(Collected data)
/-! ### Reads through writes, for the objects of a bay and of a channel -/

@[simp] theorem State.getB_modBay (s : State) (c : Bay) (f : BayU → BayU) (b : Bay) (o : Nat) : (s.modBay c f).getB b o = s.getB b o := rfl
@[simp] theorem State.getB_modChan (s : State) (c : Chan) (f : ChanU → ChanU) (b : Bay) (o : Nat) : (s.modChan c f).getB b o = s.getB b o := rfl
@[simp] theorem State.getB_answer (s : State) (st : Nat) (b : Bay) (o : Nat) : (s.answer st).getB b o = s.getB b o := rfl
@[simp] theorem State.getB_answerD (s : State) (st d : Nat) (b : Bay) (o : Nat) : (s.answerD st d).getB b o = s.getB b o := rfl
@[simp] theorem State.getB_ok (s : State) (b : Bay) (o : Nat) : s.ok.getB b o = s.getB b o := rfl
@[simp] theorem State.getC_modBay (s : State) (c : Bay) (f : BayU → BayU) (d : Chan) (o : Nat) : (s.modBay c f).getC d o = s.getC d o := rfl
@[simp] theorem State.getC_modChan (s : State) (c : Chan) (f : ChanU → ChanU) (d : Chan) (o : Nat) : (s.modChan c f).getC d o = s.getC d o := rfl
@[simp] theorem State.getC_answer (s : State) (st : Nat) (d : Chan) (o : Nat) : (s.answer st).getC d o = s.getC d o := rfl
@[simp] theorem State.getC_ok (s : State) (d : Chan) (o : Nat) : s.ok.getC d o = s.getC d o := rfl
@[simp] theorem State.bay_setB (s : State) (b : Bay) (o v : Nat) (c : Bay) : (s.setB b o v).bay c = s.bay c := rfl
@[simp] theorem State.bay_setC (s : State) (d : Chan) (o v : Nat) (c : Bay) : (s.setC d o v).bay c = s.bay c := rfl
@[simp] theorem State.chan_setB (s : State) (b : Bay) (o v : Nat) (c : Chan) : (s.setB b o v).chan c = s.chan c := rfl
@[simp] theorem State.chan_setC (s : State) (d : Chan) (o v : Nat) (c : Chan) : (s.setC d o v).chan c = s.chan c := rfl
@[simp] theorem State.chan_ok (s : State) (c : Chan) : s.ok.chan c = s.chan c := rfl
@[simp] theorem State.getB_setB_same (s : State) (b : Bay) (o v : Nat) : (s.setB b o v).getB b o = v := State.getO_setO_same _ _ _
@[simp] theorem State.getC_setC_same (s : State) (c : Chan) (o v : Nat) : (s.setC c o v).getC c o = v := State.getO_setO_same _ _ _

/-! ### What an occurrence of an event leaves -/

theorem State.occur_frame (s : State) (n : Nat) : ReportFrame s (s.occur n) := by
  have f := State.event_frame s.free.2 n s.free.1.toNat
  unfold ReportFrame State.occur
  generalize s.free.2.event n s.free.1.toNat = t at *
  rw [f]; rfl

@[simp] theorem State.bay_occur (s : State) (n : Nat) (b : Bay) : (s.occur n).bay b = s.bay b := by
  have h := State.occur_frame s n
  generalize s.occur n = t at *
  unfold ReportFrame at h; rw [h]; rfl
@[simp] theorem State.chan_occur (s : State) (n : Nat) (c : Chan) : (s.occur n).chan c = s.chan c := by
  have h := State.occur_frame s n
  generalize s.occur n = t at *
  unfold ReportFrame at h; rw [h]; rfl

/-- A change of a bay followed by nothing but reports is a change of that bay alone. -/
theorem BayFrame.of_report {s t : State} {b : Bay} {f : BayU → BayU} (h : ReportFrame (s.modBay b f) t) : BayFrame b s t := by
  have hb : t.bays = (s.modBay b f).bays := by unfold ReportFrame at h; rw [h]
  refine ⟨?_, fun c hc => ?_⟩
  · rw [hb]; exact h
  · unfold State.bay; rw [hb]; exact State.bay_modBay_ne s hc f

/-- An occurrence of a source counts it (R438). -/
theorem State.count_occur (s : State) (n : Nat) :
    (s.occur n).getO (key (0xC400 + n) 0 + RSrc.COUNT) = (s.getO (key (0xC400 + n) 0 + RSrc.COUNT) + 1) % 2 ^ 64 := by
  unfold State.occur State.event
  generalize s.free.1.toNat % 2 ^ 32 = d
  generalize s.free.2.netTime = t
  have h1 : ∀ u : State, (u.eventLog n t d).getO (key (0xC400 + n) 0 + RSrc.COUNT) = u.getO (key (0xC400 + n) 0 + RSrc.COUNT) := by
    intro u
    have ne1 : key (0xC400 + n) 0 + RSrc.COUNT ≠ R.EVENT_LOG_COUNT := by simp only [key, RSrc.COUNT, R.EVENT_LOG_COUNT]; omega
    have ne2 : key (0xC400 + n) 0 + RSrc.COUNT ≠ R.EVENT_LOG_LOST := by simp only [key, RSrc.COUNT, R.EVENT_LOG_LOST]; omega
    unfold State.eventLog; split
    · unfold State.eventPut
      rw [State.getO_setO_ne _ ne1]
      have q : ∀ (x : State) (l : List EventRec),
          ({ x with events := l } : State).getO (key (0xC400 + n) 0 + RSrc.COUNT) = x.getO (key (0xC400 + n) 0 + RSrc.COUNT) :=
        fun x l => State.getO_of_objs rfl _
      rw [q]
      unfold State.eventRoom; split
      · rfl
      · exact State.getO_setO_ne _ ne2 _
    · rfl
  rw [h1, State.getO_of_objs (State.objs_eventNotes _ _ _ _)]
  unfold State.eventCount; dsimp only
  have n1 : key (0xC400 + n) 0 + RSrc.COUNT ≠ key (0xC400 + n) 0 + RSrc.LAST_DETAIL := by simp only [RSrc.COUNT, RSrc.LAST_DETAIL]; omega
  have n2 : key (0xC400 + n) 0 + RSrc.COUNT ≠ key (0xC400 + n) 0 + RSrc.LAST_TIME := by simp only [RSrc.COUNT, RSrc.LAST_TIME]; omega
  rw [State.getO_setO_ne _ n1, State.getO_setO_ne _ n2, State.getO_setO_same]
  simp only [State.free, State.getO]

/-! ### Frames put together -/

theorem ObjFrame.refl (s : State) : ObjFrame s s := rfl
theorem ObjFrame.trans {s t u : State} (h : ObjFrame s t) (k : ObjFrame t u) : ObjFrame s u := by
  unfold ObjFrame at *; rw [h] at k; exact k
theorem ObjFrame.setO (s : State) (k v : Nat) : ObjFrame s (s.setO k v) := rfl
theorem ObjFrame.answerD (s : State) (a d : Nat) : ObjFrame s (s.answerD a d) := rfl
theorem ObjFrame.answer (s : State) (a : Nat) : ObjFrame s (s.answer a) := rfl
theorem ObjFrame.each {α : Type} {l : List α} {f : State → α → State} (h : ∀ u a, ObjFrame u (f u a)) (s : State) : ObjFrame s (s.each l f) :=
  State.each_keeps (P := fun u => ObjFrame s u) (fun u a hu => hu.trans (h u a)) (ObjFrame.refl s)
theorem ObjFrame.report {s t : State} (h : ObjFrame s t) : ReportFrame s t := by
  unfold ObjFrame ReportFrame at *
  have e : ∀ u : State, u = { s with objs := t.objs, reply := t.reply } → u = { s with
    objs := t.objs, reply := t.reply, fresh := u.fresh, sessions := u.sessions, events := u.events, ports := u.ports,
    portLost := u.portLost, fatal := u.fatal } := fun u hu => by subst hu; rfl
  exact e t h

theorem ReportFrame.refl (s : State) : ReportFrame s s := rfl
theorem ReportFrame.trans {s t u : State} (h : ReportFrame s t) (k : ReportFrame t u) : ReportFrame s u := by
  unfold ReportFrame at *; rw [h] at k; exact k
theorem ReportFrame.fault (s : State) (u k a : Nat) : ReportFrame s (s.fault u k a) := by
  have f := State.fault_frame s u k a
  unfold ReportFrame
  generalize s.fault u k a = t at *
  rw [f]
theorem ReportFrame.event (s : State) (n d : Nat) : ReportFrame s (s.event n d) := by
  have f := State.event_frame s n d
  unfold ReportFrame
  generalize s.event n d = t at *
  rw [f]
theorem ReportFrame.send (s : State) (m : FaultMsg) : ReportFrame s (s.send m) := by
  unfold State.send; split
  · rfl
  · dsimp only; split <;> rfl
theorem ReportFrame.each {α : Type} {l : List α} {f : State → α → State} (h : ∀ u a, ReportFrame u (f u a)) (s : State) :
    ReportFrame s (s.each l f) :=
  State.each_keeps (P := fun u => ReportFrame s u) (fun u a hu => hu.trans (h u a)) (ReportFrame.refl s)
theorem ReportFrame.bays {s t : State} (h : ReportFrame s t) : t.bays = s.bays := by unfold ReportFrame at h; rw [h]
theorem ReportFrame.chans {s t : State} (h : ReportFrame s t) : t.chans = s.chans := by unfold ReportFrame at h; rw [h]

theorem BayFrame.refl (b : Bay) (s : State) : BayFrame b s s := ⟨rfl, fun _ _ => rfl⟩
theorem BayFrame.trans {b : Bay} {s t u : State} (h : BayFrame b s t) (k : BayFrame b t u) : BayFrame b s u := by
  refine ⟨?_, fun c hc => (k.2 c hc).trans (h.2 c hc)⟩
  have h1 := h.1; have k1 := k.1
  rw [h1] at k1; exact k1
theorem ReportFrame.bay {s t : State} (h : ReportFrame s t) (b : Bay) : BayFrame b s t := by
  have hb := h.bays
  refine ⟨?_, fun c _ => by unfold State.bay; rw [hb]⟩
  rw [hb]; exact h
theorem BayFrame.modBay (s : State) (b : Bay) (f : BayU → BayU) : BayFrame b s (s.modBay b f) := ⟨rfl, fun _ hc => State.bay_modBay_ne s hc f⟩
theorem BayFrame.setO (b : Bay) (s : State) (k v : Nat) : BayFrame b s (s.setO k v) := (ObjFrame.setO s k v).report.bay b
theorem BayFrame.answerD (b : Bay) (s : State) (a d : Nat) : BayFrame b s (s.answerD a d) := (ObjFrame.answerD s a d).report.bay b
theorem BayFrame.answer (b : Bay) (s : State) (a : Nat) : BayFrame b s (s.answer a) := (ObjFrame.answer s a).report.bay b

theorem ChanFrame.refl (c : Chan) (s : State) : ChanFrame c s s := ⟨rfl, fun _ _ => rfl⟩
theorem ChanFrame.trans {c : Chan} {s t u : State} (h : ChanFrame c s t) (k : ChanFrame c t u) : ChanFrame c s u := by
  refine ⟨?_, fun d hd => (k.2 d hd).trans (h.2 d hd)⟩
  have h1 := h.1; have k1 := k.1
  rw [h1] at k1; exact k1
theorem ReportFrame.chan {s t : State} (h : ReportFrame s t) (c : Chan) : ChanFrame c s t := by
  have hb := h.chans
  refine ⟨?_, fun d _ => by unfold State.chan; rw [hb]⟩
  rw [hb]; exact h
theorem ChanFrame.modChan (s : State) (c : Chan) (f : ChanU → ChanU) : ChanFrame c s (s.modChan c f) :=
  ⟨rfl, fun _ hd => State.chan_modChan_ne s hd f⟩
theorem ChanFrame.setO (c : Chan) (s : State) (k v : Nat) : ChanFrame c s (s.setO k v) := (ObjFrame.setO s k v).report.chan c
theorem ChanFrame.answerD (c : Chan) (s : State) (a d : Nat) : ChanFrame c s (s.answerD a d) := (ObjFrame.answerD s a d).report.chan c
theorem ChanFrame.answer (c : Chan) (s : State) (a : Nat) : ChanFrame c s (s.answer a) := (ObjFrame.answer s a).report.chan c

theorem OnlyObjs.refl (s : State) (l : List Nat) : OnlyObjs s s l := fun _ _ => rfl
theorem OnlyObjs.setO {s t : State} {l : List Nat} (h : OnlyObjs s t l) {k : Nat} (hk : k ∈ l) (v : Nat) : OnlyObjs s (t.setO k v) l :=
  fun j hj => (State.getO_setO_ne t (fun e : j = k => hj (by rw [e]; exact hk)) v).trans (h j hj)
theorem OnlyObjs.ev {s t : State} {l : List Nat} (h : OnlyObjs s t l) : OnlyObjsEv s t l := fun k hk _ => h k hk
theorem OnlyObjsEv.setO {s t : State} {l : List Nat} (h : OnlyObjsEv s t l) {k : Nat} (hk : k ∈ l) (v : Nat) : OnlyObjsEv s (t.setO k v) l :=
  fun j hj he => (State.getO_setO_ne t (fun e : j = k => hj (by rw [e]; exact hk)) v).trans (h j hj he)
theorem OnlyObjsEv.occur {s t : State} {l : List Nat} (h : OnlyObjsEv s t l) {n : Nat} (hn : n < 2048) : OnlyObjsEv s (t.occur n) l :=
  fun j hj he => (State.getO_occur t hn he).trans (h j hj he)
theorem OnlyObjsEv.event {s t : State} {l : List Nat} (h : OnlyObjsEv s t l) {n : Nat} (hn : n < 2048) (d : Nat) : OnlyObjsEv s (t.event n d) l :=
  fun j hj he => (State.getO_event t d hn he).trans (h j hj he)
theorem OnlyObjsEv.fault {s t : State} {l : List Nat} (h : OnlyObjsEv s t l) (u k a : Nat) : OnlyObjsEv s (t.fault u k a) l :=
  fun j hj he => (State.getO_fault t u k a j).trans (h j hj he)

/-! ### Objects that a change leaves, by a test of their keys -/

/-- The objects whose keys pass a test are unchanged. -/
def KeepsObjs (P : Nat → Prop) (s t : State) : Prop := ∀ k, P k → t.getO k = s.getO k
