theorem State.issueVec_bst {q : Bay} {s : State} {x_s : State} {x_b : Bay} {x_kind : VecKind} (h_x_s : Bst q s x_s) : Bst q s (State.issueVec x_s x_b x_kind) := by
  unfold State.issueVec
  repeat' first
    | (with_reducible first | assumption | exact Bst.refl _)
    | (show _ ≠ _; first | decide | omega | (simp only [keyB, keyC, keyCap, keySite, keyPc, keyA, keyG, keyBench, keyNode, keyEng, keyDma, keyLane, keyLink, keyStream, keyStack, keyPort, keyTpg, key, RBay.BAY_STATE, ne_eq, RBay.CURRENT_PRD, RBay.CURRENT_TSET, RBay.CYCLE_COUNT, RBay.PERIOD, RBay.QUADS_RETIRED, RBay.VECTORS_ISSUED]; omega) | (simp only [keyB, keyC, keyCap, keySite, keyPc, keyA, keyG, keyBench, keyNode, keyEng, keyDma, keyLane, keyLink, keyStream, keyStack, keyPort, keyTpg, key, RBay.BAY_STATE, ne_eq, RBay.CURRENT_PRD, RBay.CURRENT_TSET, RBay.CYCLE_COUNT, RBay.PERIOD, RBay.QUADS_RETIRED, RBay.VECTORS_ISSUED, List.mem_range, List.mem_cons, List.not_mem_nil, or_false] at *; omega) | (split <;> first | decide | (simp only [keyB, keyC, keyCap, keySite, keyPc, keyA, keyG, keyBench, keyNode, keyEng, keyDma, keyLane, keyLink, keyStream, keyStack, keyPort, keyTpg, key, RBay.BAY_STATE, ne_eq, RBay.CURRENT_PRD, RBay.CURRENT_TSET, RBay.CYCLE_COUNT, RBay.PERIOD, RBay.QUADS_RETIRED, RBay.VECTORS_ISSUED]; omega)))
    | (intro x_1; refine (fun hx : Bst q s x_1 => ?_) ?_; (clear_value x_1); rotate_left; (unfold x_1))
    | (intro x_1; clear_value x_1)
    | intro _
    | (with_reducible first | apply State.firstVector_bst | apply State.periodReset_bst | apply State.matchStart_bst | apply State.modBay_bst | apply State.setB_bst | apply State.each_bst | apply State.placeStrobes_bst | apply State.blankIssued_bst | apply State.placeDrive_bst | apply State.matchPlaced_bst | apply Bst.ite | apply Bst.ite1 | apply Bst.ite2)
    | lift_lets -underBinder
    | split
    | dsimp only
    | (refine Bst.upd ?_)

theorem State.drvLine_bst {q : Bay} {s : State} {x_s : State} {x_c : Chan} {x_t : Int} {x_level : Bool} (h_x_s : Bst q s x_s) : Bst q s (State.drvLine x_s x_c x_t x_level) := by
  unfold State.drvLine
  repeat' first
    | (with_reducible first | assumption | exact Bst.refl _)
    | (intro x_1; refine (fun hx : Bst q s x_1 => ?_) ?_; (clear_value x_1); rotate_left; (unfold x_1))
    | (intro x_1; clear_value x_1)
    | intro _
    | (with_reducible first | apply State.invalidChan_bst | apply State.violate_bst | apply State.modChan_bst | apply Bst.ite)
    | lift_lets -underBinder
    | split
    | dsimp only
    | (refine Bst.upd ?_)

Work request = Look above for the line with "theorem BayFrame.refl (b" and the line with "refine ⟨?_, fun c hc => (k.2", and reproduce exactly those two lines plus every line between, nothing more.

Answer =
theorem BayFrame.refl (b : Bay) (s : State) : BayFrame b s s := ⟨rfl, fun _ _ => rfl⟩
theorem BayFrame.trans {b : Bay} {s t u : State} (h : BayFrame b s t) (k : BayFrame b t u) : BayFrame b s u := by
  refine ⟨?_, fun c hc => (k.2 c hc).trans (h.2 c hc)⟩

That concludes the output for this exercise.